Let’s use GPI to accentuate the positive, in a community:
- where the benefits, including the potential for wealth creation, are owned by the citizens of our nation;
- where tax revenues and government expenditures are targeted at positive results;
- and where we can deal with the challenges of climate change, over-population, over consumption, wastage, peak oil, oil depletion, and the growth of GDP.
Last week marked the 50th anniversary of a ground-breaking speech accurately forecasting the 1970 peaking of United States oil production.
These are the challenges and the opportunities we should be turning our minds to - like how do we maintain current roads and increase public and freight transport through a national electrified and city light rail system; how we reduce the gap between low income taxpayers and the average income; and how we raise the minimum wage to at least $12.50
MAORI AND TAXES
Madam Speaker, taxes have always been a huge issue for Maori, both inside this House and out.

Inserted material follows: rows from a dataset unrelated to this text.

/-- Settles O10: each event by whether the port exchanges cells, sends them back, or retrains. -/
theorem cellLayerEvents : Obligations.CellLayerEvents := by
  refine ⟨fun s x ack life noEcho => ?_, fun s x vc cells ack life noEcho => ?_, fun s x vc cells ack => ?_⟩
  · have runs : (s.port x.val).runs = true := PortSt.runs_of life
    refine ⟨?_, fun held idle => nakReceived_resends runs noEcho held idle, ?_, fun c n => ?_⟩
    · have run := codewordFail_naks runs noEcho
      exact ⟨_, run, State.port_setPort_same .., obj_bump_64 s 1 (objBits_portCounter x 0x0B (by decide)),
        (onlyObjs_bump ..).of_dict rfl rfl, (execCodewordFail_keep x s (by simp) (by simp)).changes run⟩
    · have run := ackTimer_acknowledges runs noEcho
      exact ⟨_, run, State.port_setPort_same .., State.onlyObjs_timed.of_dict rfl rfl,
        fun room => (State.obj_of_dict (s := s.timed x) rfl rfl ..).trans (State.obj_timed room),
        (execAckTimer_keep x s (by simp) (by simp) (by simp)).changes run⟩
    · have run := headerCrcError_counts life c n
      exact ⟨_, run, State.port_setPort_same .., obj_bump_64 (s.setPort ..) 1 (objBits_portCounter x 0x0E (by decide)),
        onlyObjs_bump (s.setPort ..) .., (execHeaderCrcError_keep ⟨x, c, n⟩ s (by simp) (by simp)).changes run⟩
  · have runs : (s.port x.val).runs = true := PortSt.runs_of life
    obtain ⟨t, run, only, calm, port⟩ := creditReturn_feeds runs noEcho vc cells ack
    refine ⟨t, run, (execCreditReturn_keep x vc cells ack s (by simp) (by simp) (by simp)).changes run, only, calm,
      fun idle held known => ?_, fun c n f waits noRun here known some' credits room => ?_⟩
    · rw [port, PortSt.egress_idle (by unfold PortSt.credited; rw [PortSt.acked_of_le held]; exact idle), PortSt.credited,
        PortSt.acked_of_le held]
    · obtain ⟨sent, waiting, loop⟩ := PortSt.egress_credited (ack := ack) (here ▸ waits) known some' credits room
      rw [port, PortSt.feed_still (loop.trans noRun)]
      exact ⟨sent, waiting⟩
  · refine ⟨fun decodes => ?_, fun retrains => ⟨?_, ?_⟩, fun echoes => ⟨?_, ?_⟩⟩
    · have run : exec (.codewordFail x) s = .next (s.bump (0x1110 + x.val) 0x0B 1) := by
        rcases decodes with echoes | out
        · exact codewordFail_counts (.inl (State.runs_of_echoes echoes)) (.inl echoes)
        · refine codewordFail_counts (.inr out) (.inr ?_)
          rcases out with h | h | h <;> exact PortSt.not_runs_of h
      exact ⟨_, run, obj_bump_64 s 1 (objBits_portCounter x 0x0B (by decide)), onlyObjs_bump .., changes_of_keep (by simp)⟩
    · exact ⟨_, nakReceived_retraining retrains, State.port_setPort_same .., changes_of_keep (by simp)⟩
    · exact ⟨_, creditReturn_retraining retrains, changes_of_keep (by simp), State.port_setPort_same ..⟩
    · obtain ⟨seq, port⟩ := State.port_echoIdle (s := s) (x := x) (ack := ack) true 3 0 (.nak ack.toNat)
      exact ⟨_, seq, nakReceived_echoes echoes, changes_of_keep (by simp), port⟩
    · exact ⟨_, ackTimer_echoes echoes, State.port_timed⟩

end Sys2Proof.Machine
end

Rongomaiwahine MP, Tiaki Omana, MP for Eastern Maori in 1943, raised many of the same issues we talk about today. Omana noted that:
- settlements should not be reached without full and proper investigations;
- independent Maori efforts to improve local economies were being frustrated by the inability to raise loans; and that
- without access to investment capital or a sustainable economic base, Maori people could not break out of the cycle of subsistence living.

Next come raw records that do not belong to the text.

-- ==== Sys2Proof/Syntax.lean ====
section
/-! DEFINITION. The commands: one constructor of `Instr` for each row of spec/opcode_table.json, with the names the operands use. -/

namespace Sys2Proof

/-- The three lanes (00_scope.md section 4.2), index 0, 1 and 2. -/
inductive Lane where
  | a | b | c
  deriving DecidableEq, Repr

/-- The writable 32-bit pairs (R185). -/
inductive WritablePair where
  | pmin | pmax | stallto
  deriving DecidableEq, Repr

/-- The sixteen readable 32-bit pairs (R185); `rec4` is REC4 with REC5, and so on. -/
inductive Pair where
  | tbase | healthA | healthB | healthC | pmin | pmax | stallto | lastanc | refper | anccnt | armnext | snaptime
  | rec4 | rec6 | rec8 | rec10
  deriving DecidableEq, Repr

/-- The four staging words (R118). -/
inductive StagingWord where
  | estg0 | estg1 | estg2 | estg3
  deriving DecidableEq, Repr

/-- The events of the field and of time whose one act may offer several records (R13, R24, R28, R66, R83, R126). -/
inductive TickEvent where
  | sample (lane : Lane) (level : Bool)
  | arrival (lane : Lane) (stamp : Time)
  | groupExpiry (rank : Nat)
  deriving DecidableEq, Repr

/-- R109: where ACK EVENTs fall within the act of an event of their tick. The first is taken once `after` offers of the act are
behind; each number of `further` stands for one more ACK EVENT, that many offers behind the one before it. Everything an anchor
notice offers counts as one offer: no command is taken within its work (R126, log entry 21). -/
structure AckPlace where
  event : TickEvent
  after : Nat
  further : List Nat
  deriving DecidableEq, Repr

/-- A command. Command words carry the 8-bit argument field of the word that was written to CMD (R155, section 11.6);
register writes carry the word written. -/
inductive Instr where
  /-- HARD_RESET (R168): power-on, or the RESET pin asserted; `held` when it stays asserted, not `held` when it is released. -/
  | hardReset (held : Bool := false)
  /-- LANE_SAMPLE (R8): the lane pin shows `level`, and a front end whose sample is due takes it. -/
  | laneSample (lane : Lane) (level : Bool)
  /-- LAST_ACCEPTED_DISCARD (R12). -/
  | lastAcceptedDiscard (lane : Lane)
  /-- ARRIVAL (R22): an arrival from `lane` stamped `stamp` reaches the group table. -/
  | arrival (lane : Lane) (stamp : Time)
  /-- GROUP_EXPIRY (R28) of the open group of open order `rank`, 1 the oldest. -/
  | groupExpiry (rank : Nat)
  /-- STALL_EXPIRY (R89). -/
  | stallExpiry
  /-- ARMED_ACTION_EXPIRY (R137): of the head of the armed list. -/
  | armedActionExpiry
  /-- START (R160). -/
  | start (arg : BitVec 8)
  /-- STOP (R162). -/
  | stop (arg : BitVec 8)
  /-- SOFT_RESET (R165). -/
  | softReset (arg : BitVec 8)
  /-- COMMIT (R124). -/
  | commit (arg : BitVec 8)
  /-- CANCEL_COMMIT (R125). -/
  | cancelCommit (arg : BitVec 8)
  /-- FLUSH (R141): bits 3..0 of the argument are the line mask. -/
  | flush (arg : BitVec 8)
  /-- FORCE (R144): bits 1..0 of the argument are the line, bits 6..4 the action code. -/
  | force (arg : BitVec 8)
  /-- LANE_ENABLE (R77): bits 1..0 of the argument are the lane code. -/
  | laneEnable (arg : BitVec 8)
  /-- LANE_DISABLE (R78). -/
  | laneDisable (arg : BitVec 8)
  /-- LANE_READMIT (R79). -/
  | laneReadmit (arg : BitVec 8)
  /-- ACK_EVENT (R108): on its own, or within the act of an event of its tick (R109), which then happens in the same command. -/
  | ackEvent (arg : BitVec 8) (during : Option AckPlace := none)
  /-- SNAPSHOT (R179). -/
  | snapshot (arg : BitVec 8)
  /-- CLEAR_COUNTERS (R181). -/
  | clearCounters (arg : BitVec 8)
  /-- ILLEGAL (R155): a command word whose code names no command. -/
  | illegal (code : BitVec 8) (arg : BitVec 8)
  /-- READ_SHADOW (R119): an ECTL write. -/
  | readShadow (index : BitVec 4)
  /-- READ_ACTIVE (R119): an ECTL write. -/
  | readActive (index : BitVec 4)
  /-- WRITE (R120): an ECTL write. -/
  | write (index : BitVec 4)
  /-- UNKNOWN_OPERATION (R119): an ECTL write whose operation code names none of the three operations. -/
  | unknownOperation (operation : BitVec 3) (index : BitVec 4)
  /-- STAGING_WRITE (R118). -/
  | stagingWrite (word : StagingWord) (value : Word)
  /-- PRESCALE_WRITE (R3). -/
  | prescaleWrite (value : Word)
  /-- LCFG_WRITE (R14): LCFGA, LCFGB or LCFGC. -/
  | lcfgWrite (lane : Lane) (value : Word)
  /-- BLANK_WRITE (R14): BLANKA, BLANKB or BLANKC. -/
  | blankWrite (lane : Lane) (value : Word)
  /-- GWIN_WRITE (R21). -/
  | gwinWrite (value : Word)
  /-- VOTECFG_WRITE (R49). -/
  | votecfgWrite (value : Word)
  /-- HWEIGHT_WRITE (R63). -/
  | hweightWrite (value : Word)
  /-- HLEVEL_WRITE (R64). -/
  | hlevelWrite (value : Word)
  /-- HRUN_WRITE (R65). -/
  | hrunWrite (value : Word)
  /-- QTHR_WRITE (R114). -/
  | qthrWrite (value : Word)
  /-- SCHCFG_WRITE (R122). -/
  | schcfgWrite (value : Word)
  /-- OUTCFG_WRITE (R146). -/
  | outcfgWrite (value : Word)
  /-- INTEN_WRITE (R175). -/
  | intenWrite (value : Word)
  /-- INTFLAG_WRITE (R173). -/
  | intflagWrite (value : Word)
  /-- BUSSTAT_WRITE (R190). -/
  | busstatWrite (value : Word)
  /-- PAIR_HIGH_WRITE (R188). -/
  | pairHighWrite (pair : WritablePair) (value : Word)
  /-- PAIR_LOW_WRITE (R189). -/
  | pairLowWrite (pair : WritablePair) (value : Word)
  /-- PAIR_LOW_READ (R186). -/
  | pairLowRead (pair : Pair)
  /-- PAIR_HIGH_READ (R187). -/
  | pairHighRead (pair : Pair)
  /-- REGISTER_WRITE (R184): a write to a read-only location or an unassigned address. -/
  | registerWrite (address : Address) (value : Word)
  /-- TIMEBASE_ADVANCE (R2): one prescaled period of CLK. -/
  | timebaseAdvance
  deriving DecidableEq, Repr

end Sys2Proof
end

So these are not new issues here.
Madam Speaker, reducing compliance and tax costs is also an issue very relevant to movers and shakers within Maoridom.
We have spoken proudly in this House on the unique contribution that Mäori enterprise and entrepreneurship has made to our nation's economy.
And I point out that many Maori people are dedicated to securing economic independence through business activity, and this Bill proposes a number of changes which will help small businesses.
CONCLUSION
Finally, Madam Speaker, I return to the bigger picture again.
Like many other pieces of recent legislation, this Bill approaches a significant issue in a piecemeal fashion.
Last month we dealt with the Trans-Pacific Strategic Economic Partnership Bill, and in this Bill today, we see many of the same themes.
While other countries such as USA, EU, India, Brazil, China, Singapore, Chile, protect their national interests, our government continues to travel down a road of ‘open access’.
There are new groups challenging globalisation, including the Zapatistas I referred to last night, the Subcomandate Marcos, the Chittaroopa Palit from the Indian Narmada Valley and the Brazilian Sem Terra people.
Similar challenges are also being made here by Pakeha academic Jane Kelsey who reminds us that we are “vulnerable in a grossly unequal global economy” which “eliminates many of our options to respond to the challenges that confront us”.
We all have a part to play in ensuring a fair and equitable system of gathering the revenue necessary for efficiently managing our economy.
We need to think local, while respecting the big picture; to encourage growth and productivity; to encourage savings; and to ensure our tax system works to help all of our citizens and not just the rich.
In closing, Madam Speaker, I remind the House of the words of Nelson Mandela who said:
Political power should be the basis
for the economic empowerment of the people
I urge that we exercise that power wisely.